You shoot an arrow into the air. Two seconds later (2.00 {\rm s}) the arrow has gone straight upward to a height of 32.0 m above its launch point.
What is the initial velocity and how long did it take for the arrow to reach 16.0 m above the launch point?
This must be a repeat post; I recall answering it yesterday
To find the initial velocity and the time it takes for the arrow to reach a certain height, we can use the laws of motion under constant acceleration.
Let's start by finding the initial velocity. We can use the formula for displacement in vertical motion:
Δy = v₀t + (1/2)at²
where Δy is the displacement, v₀ is the initial velocity, t is the time, and a is the acceleration (in this case, due to gravity).
We are given that the arrow reaches a height of 32.0 m in 2.00 s. Plugging these values into the formula:
32.0 m = v₀(2.00 s) + (1/2)(9.8 m/s²)(2.00 s)²
Simplifying the equation:
32.0 m = 2.00v₀ + (1/2)(9.8 m/s²)(4.00 s²)
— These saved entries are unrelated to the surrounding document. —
/-- The register THM_RB. -/
def THM_RB : RegD := { base := 0x3f00010, dims := [], words := 1, flds := [THM_RB_fw, THM_RB_pat] }

/-- THM_OWNER.key_id [31:0]: key_id of the slot; 0 when empty -/
def THM_OWNER_key_id : Fld := { no := 911, base := 0x3f00020, dims := [(0x4, 4)], lo := 0, w := 32, acc := .ro, reset := fun _ => 0 }

/-- The register THM_OWNER. -/
def THM_OWNER : RegD := { base := 0x3f00020, dims := [(0x4, 4)], words := 1, flds := [THM_OWNER_key_id] }

/-- THM_ATT_CTRL.start [0]: 1 starts an attestation (R491) -/
def THM_ATT_CTRL_start : Fld := { no := 912, base := 0x3f00040, dims := [], lo := 0, w := 1, acc := .wo, reset := fun _ => 0 }

/-- The register THM_ATT_CTRL. -/
def THM_ATT_CTRL : RegD := { base := 0x3f00040, dims := [], words := 1, flds := [THM_ATT_CTRL_start] }

/-- THM_ATT_ST.busy [0]: Signing in progress -/
def THM_ATT_ST_busy : Fld := { no := 913, base := 0x3f00044, dims := [], lo := 0, w := 1, acc := .ro, reset := fun _ => 0 }

/-- THM_ATT_ST.done [1]: Signature ready; cleared by the next start -/
def THM_ATT_ST_done : Fld := { no := 914, base := 0x3f00044, dims := [], lo := 1, w := 1, acc := .ro, reset := fun _ => 0 }

/-- THM_ATT_ST.err [2]: Refused: the unit has no keys -/
def THM_ATT_ST_err : Fld := { no := 915, base := 0x3f00044, dims := [], lo := 2, w := 1, acc := .ro, reset := fun _ => 0 }

/-- The register THM_ATT_ST. -/
def THM_ATT_ST : RegD := { base := 0x3f00044, dims := [], words := 1, flds := [THM_ATT_ST_busy, THM_ATT_ST_done, THM_ATT_ST_err] }

/-- THM_ATT_NONCE.word [31:0]: Word w: Nonce -/
def THM_ATT_NONCE_word : Fld := { no := 916, base := 0x3f00080, dims := [(0x4, 12)], lo := 0, w := 32, acc := .rw, reset := fun _ => 0 }

/-- The register THM_ATT_NONCE. -/
def THM_ATT_NONCE : RegD := { base := 0x3f00080, dims := [(0x4, 12)], words := 1, flds := [THM_ATT_NONCE_word] }

/-- THM_ATT_SIG.word [31:0]: Word w: Signature, r then s -/
def THM_ATT_SIG_word : Fld := { no := 917, base := 0x3f000c0, dims := [(0x4, 24)], lo := 0, w := 32, acc := .ro, reset := fun _ => 0 }

/-- The register THM_ATT_SIG. -/
def THM_ATT_SIG : RegD := { base := 0x3f000c0, dims := [(0x4, 24)], words := 1, flds := [THM_ATT_SIG_word] }

/-- THM_ATT_AT.ntw [127:0]: NTW signed. Read under R11 -/
def THM_ATT_AT_ntw : Fld := { no := 918, base := 0x3f00120, dims := [], lo := 0, w := 128, acc := .ro, reset := fun _ => 0 }

/-- The register THM_ATT_AT. -/
def THM_ATT_AT : RegD := { base := 0x3f00120, dims := [], words := 4, flds := [THM_ATT_AT_ntw] }

/-- THM_CERT_LEN.bytes [13:0]: Length of the certificate chain in bytes -/
def THM_CERT_LEN_bytes : Fld := { no := 919, base := 0x3f00140, dims := [], lo := 0, w := 14, acc := .ro, reset := fun _ => 0 }

/-- The register THM_CERT_LEN. -/
def THM_CERT_LEN : RegD := { base := 0x3f00140, dims := [], words := 1, flds := [THM_CERT_LEN_bytes] }

/-- THM_CERT.data [31:0]: Certificate chain -/
def THM_CERT_data : Fld := { no := 920, base := 0x3f01000, dims := [(0x4, 2048)], lo := 0, w := 32, acc := .ro, reset := fun _ => 0 }

/-- The register THM_CERT. -/
def THM_CERT : RegD := { base := 0x3f01000, dims := [(0x4, 2048)], words := 1, flds := [THM_CERT_data] }

/-- Every register of the THM block. -/
def regsThm : List RegD :=
  [THM_STATUS, THM_SERIAL, THM_RB, THM_OWNER, THM_ATT_CTRL, THM_ATT_ST, THM_ATT_NONCE, THM_ATT_SIG, THM_ATT_AT, THM_CERT_LEN, THM_CERT]

/-! ### Update: the registers of R526 -/

/-- UPD_STATUS.sess_state [2:0]: Session state (R498) -/
def UPD_STATUS_sess_state : Fld := { no := 921, base := 0x3f40000, dims := [], lo := 0, w := 3, acc := .ro, reset := fun _ => 0 }

/-- UPD_STATUS.table_ok [3]: The piece table has passed (R500) -/
def UPD_STATUS_table_ok : Fld := { no := 922, base := 0x3f40000, dims := [], lo := 3, w := 1, acc := .ro, reset := fun _ => 0 }

/-- UPD_STATUS.type [6:4]: Session image type (R493) -/
def UPD_STATUS_type : Fld := { no := 923, base := 0x3f40000, dims := [], lo := 4, w := 3, acc := .ro, reset := fun _ => 0 }

/-- UPD_STATUS.target [7]: Target slot: 0 A, 1 B -/
def UPD_STATUS_target : Fld := { no := 924, base := 0x3f40000, dims := [], lo := 7, w := 1, acc := .ro, reset := fun _ => 0 }

/-- UPD_STATUS.trial [8]: The boot record is in TRIAL -/
def UPD_STATUS_trial : Fld := { no := 925, base := 0x3f40000, dims := [], lo := 8, w := 1, acc := .ro, reset := fun _ => 0 }

/-- UPD_STATUS.active [9]: Active slot: 0 A, 1 B -/
def UPD_STATUS_active : Fld := { no := 926, base := 0x3f40000, dims := [], lo := 9, w := 1, acc := .ro, reset := fun _ => 0 }

/-- UPD_STATUS.prev_state [11:10]: 0 VALID, 1 INVALID, 2 REJECTED (R506) -/
def UPD_STATUS_prev_state : Fld := { no := 927, base := 0x3f40000, dims := [], lo := 10, w := 2, acc := .ro, reset := fun _ => 0 }

/-- UPD_STATUS.trial_boots [13:12]: Boots in the current trial -/
def UPD_STATUS_trial_boots : Fld := { no := 928, base := 0x3f40000, dims := [], lo := 12, w := 2, acc := .ro, reset := fun _ => 0 }

/-- UPD_STATUS.sources [16:14]: Sources that offered the open session's image, saturating at 7 -/
def UPD_STATUS_sources : Fld := { no := 929, base := 0x3f40000, dims := [], lo := 14, w := 3, acc := .ro, reset := fun _ => 0 }

/-- The register UPD_STATUS. -/
def UPD_STATUS : RegD := { base := 0x3f40000, dims := [], words := 1, flds := [UPD_STATUS_sess_state, UPD_STATUS_table_ok, UPD_STATUS_type, UPD_STATUS_target, UPD_STATUS_trial, UPD_STATUS_active, UPD_STATUS_prev_state, UPD_STATUS_trial_boots, UPD_STATUS_sources] }

/-- UPD_PIECES.total [15:0]: T + N -/
def UPD_PIECES_total : Fld := { no := 930, base := 0x3f40008, dims := [], lo := 0, w := 16, acc := .ro, reset := fun _ => 0 }

/-- UPD_PIECES.held [31:16]: Pieces held -/
def UPD_PIECES_held : Fld := { no := 931, base := 0x3f40008, dims := [], lo := 16, w := 16, acc := .ro, reset := fun _ => 0 }

/-- The register UPD_PIECES. -/
def UPD_PIECES : RegD := { base := 0x3f40008, dims := [], words := 1, flds := [UPD_PIECES_total, UPD_PIECES_held] }

/-- UPD_MISS.first [15:0]: Lowest missing index; 0xFFFF when none -/
def UPD_MISS_first : Fld := { no := 932, base := 0x3f4000c, dims := [], lo := 0, w := 16, acc := .ro, reset := fun _ => 0xffff }

/-- UPD_MISS.refused [31:16]: Pieces refused or cleared for their digest, saturating -/
def UPD_MISS_refused : Fld := { no := 933, base := 0x3f4000c, dims := [], lo := 16, w := 16, acc := .rc, reset := fun _ => 0 }

/-- The register UPD_MISS. -/
def UPD_MISS : RegD := { base := 0x3f4000c, dims := [], words := 1, flds := [UPD_MISS_first, UPD_MISS_refused] }

/-- UPD_VERSION.version [63:0]: Header version field. Read under R11 -/
def UPD_VERSION_version : Fld := { no := 934, base := 0x3f40010, dims := [], lo := 0, w := 64, acc := .ro, reset := fun _ => 0 }

/-- The register UPD_VERSION. -/
def UPD_VERSION : RegD := { base := 0x3f40010, dims := [], words := 2, flds := [UPD_VERSION_version] }

/-- UPD_START.sec [47:0]: Start second (R497). Read under R11 -/
def UPD_START_sec : Fld := { no := 935, base := 0x3f40018, dims := [], lo := 0, w := 48, acc := .ro, reset := fun _ => 0 }

/-- The register UPD_START. -/
def UPD_START : RegD := { base := 0x3f40018, dims := [], words := 2, flds := [UPD_START_sec] }

/-- UPD_DIGEST.digest [383:0]: Image digest (R494) -/
def UPD_DIGEST_digest : Fld := { no := 936, base := 0x3f40020, dims := [], lo := 0, w := 384, acc := .ro, reset := fun _ => 0 }

/-- The register UPD_DIGEST. -/
def UPD_DIGEST : RegD := { base := 0x3f40020, dims := [], words := 12, flds := [UPD_DIGEST_digest] }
32.0 m = 2.00v₀ + 19.6 m/s²(4.00 s²)
32.0 m = 2.00v₀ + 78.4 m
-78.4 m = 2.00v₀
v₀ = -39.2 m/s
Therefore, the initial velocity of the arrow is -39.2 m/s. Note that the negative sign indicates that the arrow was shot upwards.
Now, let's find the time it takes for the arrow to reach 16.0 m above the launch point. We'll again use the formula for displacement, but this time the displacement is 16.0 m:
16.0 m = v₀t + (1/2)(9.8 m/s²)t²
Since we've already found the value of v₀, we can substitute it:
16.0 m = (-39.2 m/s)t + (1/2)(9.8 m/s²)t²
Rearranging the equation:
(1/2)(9.8 m/s²)t² - (-39.2 m/s)t + 16.0 m = 0
Now we have a quadratic equation in the form of at² + bt + c = 0. We can solve it using the quadratic formula:
t = (-b ± √(b² - 4ac)) / (2a)
Plugging in the values:
t = [-(39.2 m/s) ± √((39.2 m/s)² - 4(1/2)(9.8 m/s²)(16.0 m))] / [2(1/2)(9.8 m/s²)]
Simplifying the equation:
t = [-(39.2 m/s) ± √(1536.64 m²/s² + 3136 m²)] / (2(4.9 m/s²))
t = [-(39.2 m/s) ± √(4672.64 m²)] / (9.8 m/s²)
t = [-(39.2 m/s) ± 68.32 m] / (9.8 m/s²)
We have two possible solutions for t:
t₁ = [-(39.2 m/s) + 68.32 m] / (9.8 m/s²) ≈ 3.21 s
t₂ = [-(39.2 m/s) - 68.32 m] / (9.8 m/s²) ≈ -11.80 s
Since time cannot be negative in this context, we discard the negative solution. Hence, the time it takes for the arrow to reach 16.0 m above the launch point is approximately 3.21 s.